Age of Information Minimization in QoS-Aware UAV-assisted Wireless-Powered Data Collection
Yijia Zhang, Deepak Mishra · 2024
Unmanned Aerial Vehicles (UAVs) are pivotal in the real-time and autonomous data collection for the Industrial Internet of Things (IIoT) through wireless sensor networks (WSNs). To ensure the data’s freshness, known as the Age of Information (AoI), we propose an innovative approach to optimize the utility design of limited resources and UAV trajectory. Our research is driven by minimizing the average AoI by optimizing the UAVs’ trajectories and time allocations per energy-harvesting ground node (GN) while meeting their quality of service (QoS) demands regarding the system or sum throughput.
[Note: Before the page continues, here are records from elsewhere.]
-- ==== Sys2Proof/Machine/Contract.lean ====
section
/-! DEFINITION. What a program computes, the sequential reference semantics `Ref` (41_executor.md R132), over any values that have
the gates; the tables and the matrix of the circuits' contracts (43_sbox.md R178, R179, 44_mixcolumns.md R190, R193); and which
programs may stand in the ROM (43_sbox.md R177, 44_mixcolumns.md R195). -/

namespace Sys2Proof.Machine

/-- The three gates over some values: ciphertexts under an engine, or plaintext bits. -/
structure Gates (α : Type) where
  xor : α → α → α
  and : α → α → α
  not : α → α

/-- The gates on plaintext bits (40_gates.md R107). -/
def plainGates : Gates Bool where
  xor a b := a ^^ b
  and a b := a && b
  not a := !a

variable {α : Type}

/-- The value the gate word `w` gives on the wire values `v` (41_executor.md R132); none if an operand is not among them. -/
def refGate (G : Gates α) (w : Word) (v : List α) : Option α :=
  match gateOp w, v[gateS1 w]?, v[gateS2 w]? with
  | 0, some a, some b => some (G.xor a b)
  | 1, some a, some b => some (G.and a b)
  | 2, some a, _ => some (G.not a)
  | _, _, _ => none

/-- Evaluate the gate words in order, each appending the value of its wire (41_executor.md R132). -/
def refRun [Inhabited α] (G : Gates α) : List Word → List α → List α
  | [], v => v
  | w :: rest, v => refRun G rest (v ++ [(refGate G w v).getD default])

/-- The gate words of an image, in program order (30_encoding.md R73). -/
def imageGates (img : List Word) : List Word := (List.range (imageN img)).map (imageGate img)

/-- `Ref(prog, in)`: the value of every wire `0 .. N_IN + N - 1` (41_executor.md R132). -/
def refWires [Inhabited α] (G : Gates α) (img : List Word) (ins : List α) : List α := refRun G (imageGates img) ins

/-- `Ref(prog, in)[OSEL[j]]` for every output `j` (41_executor.md R131). -/
def refOutputs [Inhabited α] (G : Gates α) (img : List Word) (ins : List α) : List α :=
  (List.range (imageNOut img)).map (fun j => ((refWires G img ins)[imageSelector img (imageN img) j]?).getD default)

/-- The eight bits of a byte, bit 0 first (20_memory.md R51). -/
def byteBits (v : BitVec 8) : List Bool :=
  [v.getLsbD 0, v.getLsbD 1, v.getLsbD 2, v.getLsbD 3, v.getLsbD 4, v.getLsbD 5, v.getLsbD 6, v.getLsbD 7]

/-- `SBOX_TABLE` (43_sbox.md R178), entries 0x00 to 0x3F. -/
def sboxRows0 : List (BitVec 8) :=
  [0x63, 0x7C, 0x77, 0x7B, 0xF2, 0x6B, 0x6F, 0xC5, 0x30, 0x01, 0x67, 0x2B, 0xFE, 0xD7, 0xAB, 0x76,
   0xCA, 0x82, 0xC9, 0x7D, 0xFA, 0x59, 0x47, 0xF0, 0xAD, 0xD4, 0xA2, 0xAF, 0x9C, 0xA4, 0x72, 0xC0,
   0xB7, 0xFD, 0x93, 0x26, 0x36, 0x3F, 0xF7, 0xCC, 0x34, 0xA5, 0xE5, 0xF1, 0x71, 0xD8, 0x31, 0x15,
   0x04, 0xC7, 0x23, 0xC3, 0x18, 0x96, 0x05, 0x9A, 0x07, 0x12, 0x80, 0xE2, 0xEB, 0x27, 0xB2, 0x75]

/-- `SBOX_TABLE` (43_sbox.md R178), entries 0x40 to 0x7F. -/
def sboxRows1 : List (BitVec 8) :=
  [0x09, 0x83, 0x2C, 0x1A, 0x1B, 0x6E, 0x5A, 0xA0, 0x52, 0x3B, 0xD6, 0xB3, 0x29, 0xE3, 0x2F, 0x84,
   0x53, 0xD1, 0x00, 0xED, 0x20, 0xFC, 0xB1, 0x5B, 0x6A, 0xCB, 0xBE, 0x39, 0x4A, 0x4C, 0x58, 0xCF,
   0xD0, 0xEF, 0xAA, 0xFB, 0x43, 0x4D, 0x33, 0x85, 0x45, 0xF9, 0x02, 0x7F, 0x50, 0x3C, 0x9F, 0xA8,
   0x51, 0xA3, 0x40, 0x8F, 0x92, 0x9D, 0x38, 0xF5, 0xBC, 0xB6, 0xDA, 0x21, 0x10, 0xFF, 0xF3, 0xD2]

/-- `SBOX_TABLE` (43_sbox.md R178), entries 0x80 to 0xBF. -/
def sboxRows2 : List (BitVec 8) :=
  [0xCD, 0x0C, 0x13, 0xEC, 0x5F, 0x97, 0x44, 0x17, 0xC4, 0xA7, 0x7E, 0x3D, 0x64, 0x5D, 0x19, 0x73,
   0x60, 0x81, 0x4F, 0xDC, 0x22, 0x2A, 0x90, 0x88, 0x46, 0xEE, 0xB8, 0x14, 0xDE, 0x5E, 0x0B, 0xDB,
   0xE0, 0x32, 0x3A, 0x0A, 0x49, 0x06, 0x24, 0x5C, 0xC2, 0xD3, 0xAC, 0x62, 0x91, 0x95, 0xE4, 0x79,
   0xE7, 0xC8, 0x37, 0x6D, 0x8D, 0xD5, 0x4E, 0xA9, 0x6C, 0x56, 0xF4, 0xEA, 0x65, 0x7A, 0xAE, 0x08]

/-- `SBOX_TABLE` (43_sbox.md R178), entries 0xC0 to 0xFF. -/
def sboxRows3 : List (BitVec 8) :=
  [0xBA, 0x78, 0x25, 0x2E, 0x1C, 0xA6, 0xB4, 0xC6, 0xE8, 0xDD, 0x74, 0x1F, 0x4B, 0xBD, 0x8B, 0x8A,
   0x70, 0x3E, 0xB5, 0x66, 0x48, 0x03, 0xF6, 0x0E, 0x61, 0x35, 0x57, 0xB9, 0x86, 0xC1, 0x1D, 0x9E,
   0xE1, 0xF8, 0x98, 0x11, 0x69, 0xD9, 0x8E, 0x94, 0x9B, 0x1E, 0x87, 0xE9, 0xCE, 0x55, 0x28, 0xDF,
   0x8C, 0xA1, 0x89, 0x0D, 0xBF, 0xE6, 0x42, 0x68, 0x41, 0x99, 0x2D, 0x0F, 0xB0, 0x54, 0xBB, 0x16]

/-- `SBOX_TABLE[v]`, the FIPS-197 S-box (43_sbox.md R178). -/
def sboxTable (v : BitVec 8) : BitVec 8 := (sboxRows0 ++ sboxRows1 ++ sboxRows2 ++ sboxRows3).getD v.toNat 0

/-- `INV_SBOX_TABLE` (43_sbox.md R179), entries 0x00 to 0x3F. -/
def invSboxRows0 : List (BitVec 8) :=
  [0x52, 0x09, 0x6A, 0xD5, 0x30, 0x36, 0xA5, 0x38, 0xBF, 0x40, 0xA3, 0x9E, 0x81, 0xF3, 0xD7, 0xFB,
   0x7C, 0xE3, 0x39, 0x82, 0x9B, 0x2F, 0xFF, 0x87, 0x34, 0x8E, 0x43, 0x44, 0xC4, 0xDE, 0xE9, 0xCB,
   0x54, 0x7B, 0x94, 0x32, 0xA6, 0xC2, 0x23, 0x3D, 0xEE, 0x4C, 0x95, 0x0B, 0x42, 0xFA, 0xC3, 0x4E,
   0x08, 0x2E, 0xA1, 0x66, 0x28, 0xD9, 0x24, 0xB2, 0x76, 0x5B, 0xA2, 0x49, 0x6D, 0x8B, 0xD1, 0x25]

/-- `INV_SBOX_TABLE` (43_sbox.md R179), entries 0x40 to 0x7F. -/
def invSboxRows1 : List (BitVec 8) :=
  [0x72, 0xF8, 0xF6, 0x64, 0x86, 0x68, 0x98, 0x16, 0xD4, 0xA4, 0x5C, 0xCC, 0x5D, 0x65, 0xB6, 0x92,
   0x6C, 0x70, 0x48, 0x50, 0xFD, 0xED, 0xB9, 0xDA, 0x5E, 0x15, 0x46, 0x57, 0xA7, 0x8D, 0x9D, 0x84,
   0x90, 0xD8, 0xAB, 0x00, 0x8C, 0xBC, 0xD3, 0x0A, 0xF7, 0xE4, 0x58, 0x05, 0xB8, 0xB3, 0x45, 0x06,
   0xD0, 0x2C, 0x1E, 0x8F, 0xCA, 0x3F, 0x0F, 0x02, 0xC1, 0xAF, 0xBD, 0x03, 0x01, 0x13, 0x8A, 0x6B]

/-- `INV_SBOX_TABLE` (43_sbox.md R179), entries 0x80 to 0xBF. -/
def invSboxRows2 : List (BitVec 8) :=
  [0x3A, 0x91, 0x11, 0x41, 0x4F, 0x67, 0xDC, 0xEA, 0x97, 0xF2, 0xCF, 0xCE, 0xF0, 0xB4, 0xE6, 0x73,
   0x96, 0xAC, 0x74, 0x22, 0xE7, 0xAD, 0x35, 0x85, 0xE2, 0xF9, 0x37, 0xE8, 0x1C, 0x75, 0xDF, 0x6E,
   0x47, 0xF1, 0x1A, 0x71, 0x1D, 0x29, 0xC5, 0x89, 0x6F, 0xB7, 0x62, 0x0E, 0xAA, 0x18, 0xBE, 0x1B,
   0xFC, 0x56, 0x3E, 0x4B, 0xC6, 0xD2, 0x79, 0x20, 0x9A, 0xDB, 0xC0, 0xFE, 0x78, 0xCD, 0x5A, 0xF4]

/-- `INV_SBOX_TABLE` (43_sbox.md R179), entries 0xC0 to 0xFF. -/
def invSboxRows3 : List (BitVec 8) :=
  [0x1F, 0xDD, 0xA8, 0x33, 0x88, 0x07, 0xC7, 0x31, 0xB1, 0x12, 0x10, 0x59, 0x27, 0x80, 0xEC, 0x5F,
   0x60, 0x51, 0x7F, 0xA9, 0x19, 0xB5, 0x4A, 0x0D, 0x2D, 0xE5, 0x7A, 0x9F, 0x93, 0xC9, 0x9C, 0xEF,
   0xA0, 0xE0, 0x3B, 0x4D, 0xAE, 0x2A, 0xF5, 0xB0, 0xC8, 0xEB, 0xBB, 0x3C, 0x83, 0x53, 0x99, 0x61,
   0x17, 0x2B, 0x04, 0x7E, 0xBA, 0x77, 0xD6, 0x26, 0xE1, 0x69, 0x14, 0x63, 0x55, 0x21, 0x0C, 0x7D]

/-- `INV_SBOX_TABLE[v]` (43_sbox.md R179). -/
def invSboxTable (v : BitVec 8) : BitVec 8 := (invSboxRows0 ++ invSboxRows1 ++ invSboxRows2 ++ invSboxRows3).getD v.toNat 0

/-- `xtime`, multiplication by 2 in GF(2^8) (44_mixcolumns.md R193). -/
def xtime (u : BitVec 8) : BitVec 8 := (u <<< 1) ^^^ (if u.getLsbD 7 then 0x1B else 0)

/-- Multiplication by the matrix entries 1, 2 and 3 (44_mixcolumns.md R190, R193). -/
def gfMul (m : Nat) (u : BitVec 8) : BitVec 8 :=
  match m with
  | 1 => u
  | 2 => xtime u
  | 3 => xtime u ^^^ u
  | _ => 0

/-- The rows of the MDS matrix `M` (44_mixcolumns.md R190). -/
def mdsRows : List (List Nat) := [[2, 3, 1, 1], [1, 2, 3, 1], [1, 1, 2, 3], [3, 1, 1, 2]]

/-- Row `r` of the product: the sum over `c` of `M[r][c] · a_c`, sums being XOR (44_mixcolumns.md R190). -/
def mdsRow (row : List Nat) (a : List (BitVec 8)) : BitVec 8 := ((row.zip a).map (fun p => gfMul p.1 p.2)).foldl (· ^^^ ·) 0

/-- The AES MixColumns transform of one column (44_mixcolumns.md R190). -/
def mixColumn (a : List (BitVec 8)) : List (BitVec 8) := mdsRows.map (fun row => mdsRow row a)

/-- The program has `width` inputs and outputs and passes the construction check (41_executor.md R141). -/
def programOk (img : List Word) (width : Nat) : Bool :=
  decide (check img = none) && decide (imageNIn img = width) && decide (imageNOut img = width)

/-- The contract of a program on one byte: on the bits of every byte it computes the bits of its entry in `table`
(43_sbox.md R173, R176). -/
def computesTable (img : List Word) (table : BitVec 8 → BitVec 8) : Prop :=
  ∀ v : BitVec 8, refOutputs plainGates img (byteBits v) = byteBits (table v)

/-- The contract of a program on a column: on the bits of every column it computes those of its MixColumns transform
(44_mixcolumns.md R190). -/
def computesColumn (img : List Word) : Prop :=
  ∀ a0 a1 a2 a3 : BitVec 8, refOutputs plainGates img ([a0, a1, a2, a3].flatMap byteBits) =
    (mixColumn [a0, a1, a2, a3]).flatMap byteBits

/-- `PROGRAM_ROM` (00_scope.md R7): any programs that pass the construction check and meet the contracts R173, R176 and R190 may
stand in the ROM (43_sbox.md R177, 44_mixcolumns.md R195, 92_eei_decisions.md D23). -/
structure Rom.Legal (r : Rom) : Prop where
  sboxFwd : programOk r.sboxFwd 8 = true
  sboxInv : programOk r.sboxInv 8 = true
  mixcol : programOk r.mixcol 32 = true
  /-- R173 -/
  forward : computesTable r.sboxFwd sboxTable
  /-- R176 -/
  inverse : computesTable r.sboxInv invSboxTable
  /-- R190 -/
  column : computesColumn r.mixcol

end Sys2Proof.Machine
end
We have developed a novel control-communication cross-domain resource allocation strategy that optimizes the interplay between control Key Performance Indicator (KPI) AoI and communication KPI sum throughput to ensure seamless data collection in wireless-powered IIoT. Initially, we formulated a non-convex optimization problem for minimizing the average AoI in a wireless-powered data collection network while complying with the constraints on total throughput and operation time. We then decomposed this challenging problem into two sub-problems: time allocation and trajectory planning. We addressed the former problem using commercial convex optimization tools while we designed the UAV’s trajectory by exploiting a genetic algorithm (GA)-based framework. Our simulations, conducted under various scenarios, have successfully validated the performance of our proposed joint optimization methodology. They showcased a significant reduction of up to 80% in average AoI against the benchmarks, providing robust evidence of the effectiveness of our approach.